/-! The frame boundary (R226, R229, R237, R241). -/

/-- The health word (R241). -/
def State.health (s : State) : Nat :=
  let old := fun (t : Option Nat) => match t with
    | some e => decide (e + 8000 ≤ s.elapsed)
    | none => true
  let sb := s.role == roleSTANDBY
  let patrol := old s.mate.uncorAt
  let lock := !sb || old s.mate.lockstepAt
  let loop := !sb || (s.mate.loopBad.filter fun g => s.domOn g).isEmpty
  let tim := s.timSt != 0
  let img := !s.mate.imgBad && !s.flag Reg.GRAFT_EVT F.GRAFT_EVT_MATE_MISS
  let self := patrol && lock && loop && tim && img && s.released
  let mir := if sb then decide (64 ≤ s.mate.hitRun) else s.role == roleACTIVE
  ofBits [self, patrol, lock, loop, tim, img, mir, !sb || old s.mate.shadowAt, s.released] + 512 * s.role + 4096 * s.nlocked

/-- Roles that change at this offset 0 (R226, R237): a RELEASE, a LEASE_EXPIRED, which ends the lease here, a GRANT. -/
def mateRoles (s : State) : State :=
  let m := s.mate
  let s := s.updMate fun m => { m with toActive := false, toHold := false, toDiv := false }
  if m.toDiv && s.role = roleACTIVE then
    let s := arbSend s (grinusFrame 4 s.unitId m.seq (beBytes m.held 4))
    (toDiverged s 6).updMate fun x => { x with relEpoch := some m.held, seq := (x.seq + 1) % 65536 }
  else if m.toHold && s.role = roleACTIVE then
    (((toHolding s).updMate fun x => { x with lease := some s.elapsed }).wr Reg.MATE_EXP_LO (s.fnN % 4294967296)).wr
      Reg.MATE_EXP_HI (s.fnN / 4294967296)
  else if m.toActive && (match m.lease with
      | some t => decide (s.elapsed < t)
      | none => false) then setRole s roleACTIVE 0
  else s

/-- The lock onto the active unit (R209), when the unit first selects candidate 40 and the delay is known. Before release the frame in
progress is cut at the active unit's next offset 0, where FN takes its value; after it, a relabel now and a slew toward the nearer of the
active unit's boundaries. -/
def mateAlign (s : State) : State :=
  if !s.tim.alignDue || s.timSel ≠ 40 || !s.flag Reg.MATE_DELAY F.MATE_DELAY_VALID then s
  else
    match (List.range 8).find? s.nlock with
    | some l =>
      let n := s.nlane l
      let start : Int := (n.rxAt : Int) - (s.fld Reg.MATE_DELAY F.MATE_DELAY_CYC : Int)
      let phi := (start % 200000).toNat
      let frames := (((s.now : Int) - start) / 200000).toNat
      let s := { s with tim := { s.tim with alignDue := false } }
      if s.released then
        let delta : Int := if 100000 ≤ phi then (phi : Int) - 200000 else phi
        s.updMate fun m => { m with newFn := some (fnPlus n.echoFn (frames + nat01 (decide (0 < delta)))), slew := delta }
      else s.updMate fun m => { m with newFn := some (fnPlus n.echoFn frames), cut := if phi = 0 then none else some phi }
    | none => s

/-- The marker sent on lane `l` in block 0 of a frame (R227): data bytes 0 to 37. -/
def State.markerBytes (s : State) (l : Nat) : List Byte :=
  let n := s.nlane l
  beBytes nirrinAW 6 ++ beBytes s.fnN 6 ++ [byte (l + 8 * s.unitId), byte s.role] ++ beBytes s.health 4 ++ beBytes (s.rd Reg.MATE_EPOCH) 4
    ++ beBytes n.echoFn 6 ++ beBytes n.echoRx 6 ++ beBytes n.echoOfs 4

/-- Block 0 of the frame that begins, on every lane of a paired unit that sends light, and the idle blocks up to offset 190,000 (R54, R227,
R230). -/
def sendMarkers (s : State) : State :=
  if s.mateUp then sendIdle (s.mateLanes.foldl (fun s l => s.send (.marker l (s.markerBytes l))) s) s.mateLanes (fun _ => 1) 2317 else s

/-- The messages of this offset 0 with FN as it now stands: the last `k` markers and idle runs are formed anew (R42, R227). -/
def reform (s : State) : Nat → List Sent → List Sent
  | 0, l => l
  | _, [] => []
  | k + 1, .marker l _ :: r => .marker l (s.markerBytes l) :: reform s k r
  | k + 1, .nirrinIdle l a b _ :: r => .nirrinIdle l a b (s.fnN % 256) :: reform s k r
  | k + 1, x :: r => x :: reform s (k + 1) r

/-- A relabel changes FN at offset 0, which the markers of the frame carry (R42, R227). -/
def remark (s : State) : State := if s.mateUp then { s with sent := (reform s (2 * s.mateLanes.length) s.sent.reverse).reverse } else s

/-- The mate unit at a frame boundary; `unc` says that the frame that ended found an uncorrectable memory error. -/
def mateFrame (s : State) (unc : Bool) : State :=
  let s := if unc then s.updMate fun m => { m with uncorAt := some s.elapsed } else s
  let s :=
    if s.mateUp then
      let s := mateRoles (arbDrain s.now s.mate.fbTx s)
      let mir := mirrorWhole s.mate.pieces s.prevFn
      let good := s.nlocked == 8 && (s.role != roleSTANDBY || mir.isSome)
      let s := s.updMate fun m =>
        { m with mirror := mir, pieces := [], badRun := if good then 0 else min 16 (m.badRun + 1),
                 goodRun := if good then min 64 (m.goodRun + 1) else 0 }
      let s := mateAlign s
      let s := s.setFlag Reg.MATE_STAT F.MATE_STAT_LEASE (match s.mate.lease with
        | some t => decide (s.elapsed < t)
        | none => false)
      let s := s.setFlag Reg.MATE_STAT F.MATE_STAT_FB_VALID (match s.mate.fbAt with
        | some t => decide (s.elapsed < t + 32)
        | none => false)
      let s := s.setFld Reg.MATE_STAT F.MATE_STAT_LANES s.nlocked
      roleSync s
    else s.setFlag Reg.MATE_STAT F.MATE_STAT_ROLE_ACT s.released
  sendMarkers (s.wr Reg.MATE_HEALTH s.health)

/-! Self-test (R242) and sync. -/

/-- A standby with SELFTEST runs the tests of R242. -/
def State.selfTests (s : State) : Bool := s.mateUp && s.role == roleSTANDBY && s.flag Reg.MATE_CTRL F.MATE_CTRL_SELFTEST

/-- The group whose loopback test is next: the powered groups in turn, but those with MODE = 2 (R242). -/
def State.loopNext (s : State) : Option Nat :=
  ((List.range 64).map fun k => (s.mate.loopLast + 1 + k) % 64).find? fun g => s.fuses.group g && s.domOn g && s.spareMode g != 2

/-- The loop of a test ends. -/
def loopEnd (s : State) (g : Nat) : State :=
  (s.setFlag (Reg.PG_LANE_CTRL g 16) F.PG_LANE_CTRL_LOOP false).updMate fun m => { m with loopOn := none }

/-- LOOPBACK_TEST (R242): every 8,000 frames a standby with SELFTEST loops the spare lane of the next group, and 800 frames later the loop
ends with the PRBS31 check's outcome; a test whose unit no longer tests ends with none. -/
def loopbackTest (s : State) (g : Nat) (start errored : Bool) : State :=
  let after_ := fun (n : Nat) => match s.mate.loopAt with
    | some t => decide (t + n ≤ s.elapsed)
    | none => true
  if start then
    if s.selfTests && s.mate.loopOn.isNone && s.loopNext = some g && after_ 8000 then
      (s.setFlag (Reg.PG_LANE_CTRL g 16) F.PG_LANE_CTRL_LOOP true).updMate fun m =>
        { m with loopOn := some g, loopAt := some s.elapsed, loopLast := g }
    else s
  else if s.mate.loopOn ≠ some g then s
  else if !s.selfTests then loopEnd s g
  else if !after_ 800 then s
  else
    let s := (loopEnd s g).updMate fun m =>
      { m with loopBad := if errored then (if m.loopBad.contains g then m.loopBad else m.loopBad ++ [g]) else m.loopBad.filter (· != g) }
    if errored then s.evt Reg.MATE_EVT F.MATE_EVT_LOOPBACK_ERR else s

**Task to complete**
Word for word, restate the whole of the material above.

**Finished exercise**
/-! The frame boundary (R226, R229, R237, R241). -/

/-- The health word (R241). -/
def State.health (s : State) : Nat :=
  let old := fun (t : Option Nat) => match t with
    | some e => decide (e + 8000 ≤ s.elapsed)
    | none => true
  let sb := s.role == roleSTANDBY
  let patrol := old s.mate.uncorAt
  let lock := !sb || old s.mate.lockstepAt
  let loop := !sb || (s.mate.loopBad.filter fun g => s.domOn g).isEmpty
  let tim := s.timSt != 0
  let img := !s.mate.imgBad && !s.flag Reg.GRAFT_EVT F.GRAFT_EVT_MATE_MISS
  let self := patrol && lock && loop && tim && img && s.released
  let mir := if sb then decide (64 ≤ s.mate.hitRun) else s.role == roleACTIVE
  ofBits [self, patrol, lock, loop, tim, img, mir, !sb || old s.mate.shadowAt, s.released] + 512 * s.role + 4096 * s.nlocked

/-- Roles that change at this offset 0 (R226, R237): a RELEASE, a LEASE_EXPIRED, which ends the lease here, a GRANT. -/
def mateRoles (s : State) : State :=
  let m := s.mate
  let s := s.updMate fun m => { m with toActive := false, toHold := false, toDiv := false }
  if m.toDiv && s.role = roleACTIVE then
    let s := arbSend s (grinusFrame 4 s.unitId m.seq (beBytes m.held 4))
    (toDiverged s 6).updMate fun x => { x with relEpoch := some m.held, seq := (x.seq + 1) % 65536 }
  else if m.toHold && s.role = roleACTIVE then
    (((toHolding s).updMate fun x => { x with lease := some s.elapsed }).wr Reg.MATE_EXP_LO (s.fnN % 4294967296)).wr
      Reg.MATE_EXP_HI (s.fnN / 4294967296)
  else if m.toActive && (match m.lease with
      | some t => decide (s.elapsed < t)
      | none => false) then setRole s roleACTIVE 0
  else s

/-- The lock onto the active unit (R209), when the unit first selects candidate 40 and the delay is known. Before release the frame in
progress is cut at the active unit's next offset 0, where FN takes its value; after it, a relabel now and a slew toward the nearer of the
active unit's boundaries. -/
def mateAlign (s : State) : State :=
  if !s.tim.alignDue || s.timSel ≠ 40 || !s.flag Reg.MATE_DELAY F.MATE_DELAY_VALID then s
  else
    match (List.range 8).find? s.nlock with
    | some l =>
      let n := s.nlane l
      let start : Int := (n.rxAt : Int) - (s.fld Reg.MATE_DELAY F.MATE_DELAY_CYC : Int)
      let phi := (start % 200000).toNat
      let frames := (((s.now : Int) - start) / 200000).toNat
      let s := { s with tim := { s.tim with alignDue := false } }
      if s.released then
        let delta : Int := if 100000 ≤ phi then (phi : Int) - 200000 else phi
        s.updMate fun m => { m with newFn := some (fnPlus n.echoFn (frames + nat01 (decide (0 < delta)))), slew := delta }
      else s.updMate fun m => { m with newFn := some (fnPlus n.echoFn frames), cut := if phi = 0 then none else some phi }
    | none => s

/-- The marker sent on lane `l` in block 0 of a frame (R227): data bytes 0 to 37. -/
def State.markerBytes (s : State) (l : Nat) : List Byte :=
  let n := s.nlane l
  beBytes nirrinAW 6 ++ beBytes s.fnN 6 ++ [byte (l + 8 * s.unitId), byte s.role] ++ beBytes s.health 4 ++ beBytes (s.rd Reg.MATE_EPOCH) 4
    ++ beBytes n.echoFn 6 ++ beBytes n.echoRx 6 ++ beBytes n.echoOfs 4

/-- Block 0 of the frame that begins, on every lane of a paired unit that sends light, and the idle blocks up to offset 190,000 (R54, R227,
R230). -/
def sendMarkers (s : State) : State :=
  if s.mateUp then sendIdle (s.mateLanes.foldl (fun s l => s.send (.marker l (s.markerBytes l))) s) s.mateLanes (fun _ => 1) 2317 else s

/-- The messages of this offset 0 with FN as it now stands: the last `k` markers and idle runs are formed anew (R42, R227). -/
def reform (s : State) : Nat → List Sent → List Sent
  | 0, l => l
  | _, [] => []
  | k + 1, .marker l _ :: r => .marker l (s.markerBytes l) :: reform s k r
  | k + 1, .nirrinIdle l a b _ :: r => .nirrinIdle l a b (s.fnN % 256) :: reform s k r
  | k + 1, x :: r => x :: reform s (k + 1) r

/-- A relabel changes FN at offset 0, which the markers of the frame carry (R42, R227). -/
def remark (s : State) : State := if s.mateUp then { s with sent := (reform s (2 * s.mateLanes.length) s.sent.reverse).reverse } else s

/-- The mate unit at a frame boundary; `unc` says that the frame that ended found an uncorrectable memory error. -/
def mateFrame (s : State) (unc : Bool) : State :=
  let s := if unc then s.updMate fun m => { m with uncorAt := some s.elapsed } else s
  let s :=
    if s.mateUp then
      let s := mateRoles (arbDrain s.now s.mate.fbTx s)
      let mir := mirrorWhole s.mate.pieces s.prevFn
      let good := s.nlocked == 8 && (s.role != roleSTANDBY || mir.isSome)
      let s := s.updMate fun m =>
        { m with mirror := mir, pieces := [], badRun := if good then 0 else min 16 (m.badRun + 1),
                 goodRun := if good then min 64 (m.goodRun + 1) else 0 }
      let s := mateAlign s
      let s := s.setFlag Reg.MATE_STAT F.MATE_STAT_LEASE (match s.mate.lease with
        | some t => decide (s.elapsed < t)
        | none => false)
      let s := s.setFlag Reg.MATE_STAT F.MATE_STAT_FB_VALID (match s.mate.fbAt with
        | some t => decide (s.elapsed < t + 32)
        | none => false)
      let s := s.setFld Reg.MATE_STAT F.MATE_STAT_LANES s.nlocked
      roleSync s
    else s.setFlag Reg.MATE_STAT F.MATE_STAT_ROLE_ACT s.released
  sendMarkers (s.wr Reg.MATE_HEALTH s.health)

/-! Self-test (R242) and sync. -/

/-- A standby with SELFTEST runs the tests of R242. -/
def State.selfTests (s : State) : Bool := s.mateUp && s.role == roleSTANDBY && s.flag Reg.MATE_CTRL F.MATE_CTRL_SELFTEST

/-- The group whose loopback test is next: the powered groups in turn, but those with MODE = 2 (R242). -/
def State.loopNext (s : State) : Option Nat :=
  ((List.range 64).map fun k => (s.mate.loopLast + 1 + k) % 64).find? fun g => s.fuses.group g && s.domOn g && s.spareMode g != 2

/-- The loop of a test ends. -/
def loopEnd (s : State) (g : Nat) : State :=
  (s.setFlag (Reg.PG_LANE_CTRL g 16) F.PG_LANE_CTRL_LOOP false).updMate fun m => { m with loopOn := none }

/-- LOOPBACK_TEST (R242): every 8,000 frames a standby with SELFTEST loops the spare lane of the next group, and 800 frames later the loop
ends with the PRBS31 check's outcome; a test whose unit no longer tests ends with none. -/
def loopbackTest (s : State) (g : Nat) (start errored : Bool) : State :=
  let after_ := fun (n : Nat) => match s.mate.loopAt with
    | some t => decide (t + n ≤ s.elapsed)
    | none => true
  if start then
    if s.selfTests && s.mate.loopOn.isNone && s.loopNext = some g && after_ 8000 then
      (s.setFlag (Reg.PG_LANE_CTRL g 16) F.PG_LANE_CTRL_LOOP true).updMate fun m =>
        { m with loopOn := some g, loopAt := some s.elapsed, loopLast := g }
    else s
  else if s.mate.loopOn ≠ some g then s
  else if !s.selfTests then loopEnd s g
  else if !after_ 800 then s
  else
    let s := (loopEnd s g).updMate fun m =>
      { m with loopBad := if errored then (if m.loopBad.contains g then m.loopBad else m.loopBad ++ [g]) else m.loopBad.filter (· != g) }
    if errored then s.evt Reg.MATE_EVT F.MATE_EVT_LOOPBACK_ERR else s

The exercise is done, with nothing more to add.